Whether you're considering using these models for production applications or just curious about the latest AI advancements, this detailed breakdown will help you understand the practical differences between OpenAI's offerings.
Leave a comment with your experiences using the new 4.1 models!
**00:00 - Introduction & GPT-4.1 Announcement**
* 00:01 - Greeting and video topic introduction.
* 00:04 - Announcing OpenAI's release of GPT-4.1.
* 00:08 - Mentioning the new model family: 4.1, 4.1-mini, 4.1-nano.
* 00:16 - Highlighting key features: 1 million token context, improvements in math/coding.
**00:23 - Pricing Breakdown**
* 00:25 - Starting the pricing comparison.
* 00:26 - GPT-4.1 pricing ($2 input, $8 output).
* 00:31 - GPT-4.1-mini pricing ($0.40 input, $1.60 output).
* 00:38 - GPT-4.1-nano pricing ($0.10 input, $0.40 output).
* 00:44 - Noting pricing comparison oddities between 4.1/4o and mini versions.
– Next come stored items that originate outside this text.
/-- What the part sends to the outside (log entry 12, DESIGN CHOICE). -/
inductive Out where
  | notice (ring index : Nat) (phase : Bool) (n : Notice)
  | msix (vector : Nat)
  | dmaWrite (address : Word64) (bytes : List Byte)
  | liftFrame (side : Side) (mac : LiftMac) (fcs : Fcs) (hdr data : List Byte)
  | linkControl (side : Side) (mac : LiftMac) (hdr pad : List Byte)
  | liftMsg (side : Side) (mac : LiftMac) (hdr data pad : List Byte) (m : LiftMsg)
  | trvPacket (port : TPort) (outer : TrvOuter) (udpSum : BitVec 16) (hdr data : List Byte) (fcs : Fcs)
  | shardAnswer (port : TPort) (peer : BitVec 15) (directory : Option (List Byte))
  | announce (port : TPort) (outer : TrvOuter)
  | arpReply (port : TPort) (dest : BitVec 48) (outer : TrvOuter)
  | avsWrite (rail : Fin 4) (mv : Nat)
  | spdm (t : Transport) (code : Byte) (bytes : List Byte)
  | pldm (completion : Byte)
  | telemetry (dest : Byte) (values : List Word)
  | cdat
  | configReply (retry : Bool)
  | saveImage (image : SaveImage)
  | tdo (shifted : List Bool)
  deriving DecidableEq, Repr

/-! ## The part -/

structure State where
  time     : Word64
  refOk    : Bool
  holdover : Bool
  phase    : Phase
  porN     : Bool
  perstN   : Bool
  strap0   : Bool               -- as sampled (R425)
  strap1   : Bool
  trip     : Bool               -- THERMTRIP latched (R410)
  tap      : Tap
  chain    : List Bool          -- boundary-chain values (R482)
  pages    : SMap Page          -- by BAR0 page number
  cores    : SMap Core          -- by logical core
  slices   : SMap Row           -- by physical slice * 41,943,040 + unit
  presented : Nat
  dies     : List Nat           -- present dies (R388)
  place    : SMap (Option Nat)  -- host pcore by logical core
  epoch    : BitVec 16
  schedule : Option (BitVec 16 × Nat) -- a schedule written and not in effect: its epoch, the core it moves (R219)
  pcores   : SMap Pcore
  retired  : List Nat           -- retired physical slices
  bridges  : List (Nat × Nat)   -- failed bridges
  chans    : SMap Chan          -- by stack * 32 + channel
  hashQ    : List (Nat × Nat)   -- segments that wait for their hash, in order: bundle slot, segment (R302)
  hot      : SMap (Option (Word64 × BitVec 16))   -- the last STACK_HOT report of a stack: time and temperature
  host     : HostSide
  lift     : Lift
  trvA     : Traverse
  trvB     : Traverse
  bundles  : SMap Bundle
  loadOrder : Nat
  saves    : SMap (Option SaveImage)   -- content of the image slots, by logical core * 2 + slot (R203, R334)
  saveNo   : Nat
  diesPw   : SMap Die
  capMiss  : Nat                -- intervals at 750 M steps/s above the cap
  flash    : Flash
  toJournal : List Repair       -- records waiting to be appended
  config   : Option CfgRecord   -- in force
  fw       : Option FwCopy      -- running
  runsB    : Bool               -- the running copy is copy B
  liftClk  : Bool               -- LFT_REFCLK and TRV_REFCLK run (R476)
  trvClk   : Bool
  spdmUp   : SMap Nat           -- connection state by transport: 0 none, 1 version, 2 caps, 3 algorithms
  faultUnread : List Nat        -- fault-log entries not read since written
  free     : Nat                -- the model's free-value counter (log entry 10, DESIGN CHOICE)
  outbox   : List Out           -- newest first
  pending  : List Instr         -- commands waiting, first in, first out
  deriving DecidableEq, Repr

/-! ## Reset values -/

def ProgBank.reset : ProgBank := { state := .empty, cmds := [], header := none, image := [] }

def Seq.reset : Seq :=
  { bank0 := .reset, bank1 := .reset, g := [], a := [], lc := [], preds := 1, dmem := [], round := 0, tile := 0,
    layer := 0, loops := [], pc := 0, bank := false, armed := false, run := .idle }

def Spm.reset : Spm :=
  { rows := [], banks := [], regions := [], circs := [], tokens := [], tickets := [], window := [], claimSeq := 0 }

def Drill.reset : Drill :=
  { code := [], running := false, preset := none, pc := 0, d := [], c := [], loops := [], log := [], next := none }

def Str.reset : Str :=
  { desc := [], quota := [], preset := 0, window := [], drill := .reset, asleep := false,
    waking := false }

def Sch.reset : Sch := { vecs := [], sums := [], running := [], aborted := [], seq := 0, stopped := false }

def Trk.reset : Trk := { watermark := 0, openKeys := [], closing := [], ring := [], recent := [] }

/-- A core that nothing has run on: registers 0, p0 = 1, banks empty, memories 0 (R157, R158, R180; log entry 3, DESIGN CHOICE). -/
def Core.reset : Core :=
  { seq := .reset, spm := .reset, arr := { parts := [], acc := [] }, sch := .reset,
    exp := { slots := [], bandFree := 0x10000 }, row := { holds := [], freed := [], valid := 0, stopped := false },
    str := .reset, trk := .reset, inflight := [], nextId := 0, task := none, lift := 0, recvs := [], colls := [] }

/-- Context 0, queue 0 and ring 0 exist from reset (R348); nothing else does. -/
def HostSide.reset : HostSide :=
  { contexts := [], tasks := [], queues := [], rings := [], backlog := [], busMaster := false, vecMask := [],
    fnMask := false, pba := [], winBuf := [], winCount := 0, records := [], readData := 0, tests := [] }

def Lift.reset : Lift :=
  { state := .unformed, epoch := 0, port := [], ring := none, ownQ := [], held := [], turnUp := 0, turnDown := 0,
    demands := [], contribs := [], laps := [], demanded := 0, asked := false }

def Traverse.reset : Traverse :=
  { flows := [], txPsn := [], rxPsn := [], serves := [], waitQ := [], trained := 0, out := [], requests := [], opens := [],
    inForce := [], paused := false, aborts := 0, abortTo := [], abortEpoch := 0 }

/-- The flash of the part (log entry 15, DESIGN CHOICE): grade A, no repairs, unclaimed, firmware copy A with book version 1. -/
def Flash.reset : Flash :=
  { grade := false, bin := 0, serial := 0, factory := true, speed := [], repairs := [], helper := true, cfgA := none, cfgB := none,
    fwA := some { version := 1, svn := 0, bookVer := 1, digest := 0, good := true }, fwB := none, journal := [],
    half := false, torn := false }

/-- The part right after reset release, with nothing run: both reset inputs high, straps sampled 0, boot begun, READY
low (R475, R425, R423), every page and table at its reset value (log entries 3, 4, 13, 15). -/
def State.reset : State :=
  { time := 0, refOk := true, holdover := false, phase := .booting, porN := true, perstN := true, strap0 := false,
    strap1 := false, trip := false, tap := .idcode, chain := [], pages := [], cores := [], slices := [],
    presented := 64, dies := [0, 1, 2, 3], place := [], epoch := 0, schedule := none, pcores := [], retired := [],
    bridges := [], chans := [], hashQ := [], hot := [], host := .reset, lift := .reset, trvA := .reset, trvB := .reset, bundles := [],
    loadOrder := 0, saves := [], saveNo := 0, diesPw := [], capMiss := 0, flash := .reset, toJournal := [],
    config := none, fw := none, runsB := false, liftClk := true, trvClk := true, spdmUp := [], faultUnread := [], free := 0,
    outbox := [], pending := [] }

end Sys2Proof.Machine
end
**01:00 - Testing Methodology**
* 01:01 - Introduction to the testing rubric.
* 01:03 - Listing the tests: Harmful Question Detection, Named Entity Recognition (NER), SQL Code Generation, Retrieval Augmented Generation (RAG).
* 01:21 - Explaining the purpose and design of the tests (real-world use cases, difficulty, reliability).
**01:43 - Sponsor Break (Prompt Judy)**
* 01:44 - Start of the Prompt Judy promotion.
* 01:47 - Request for channel subscription.
* 01:58 - Overview of Prompt Judy platform features (evaluations, testing).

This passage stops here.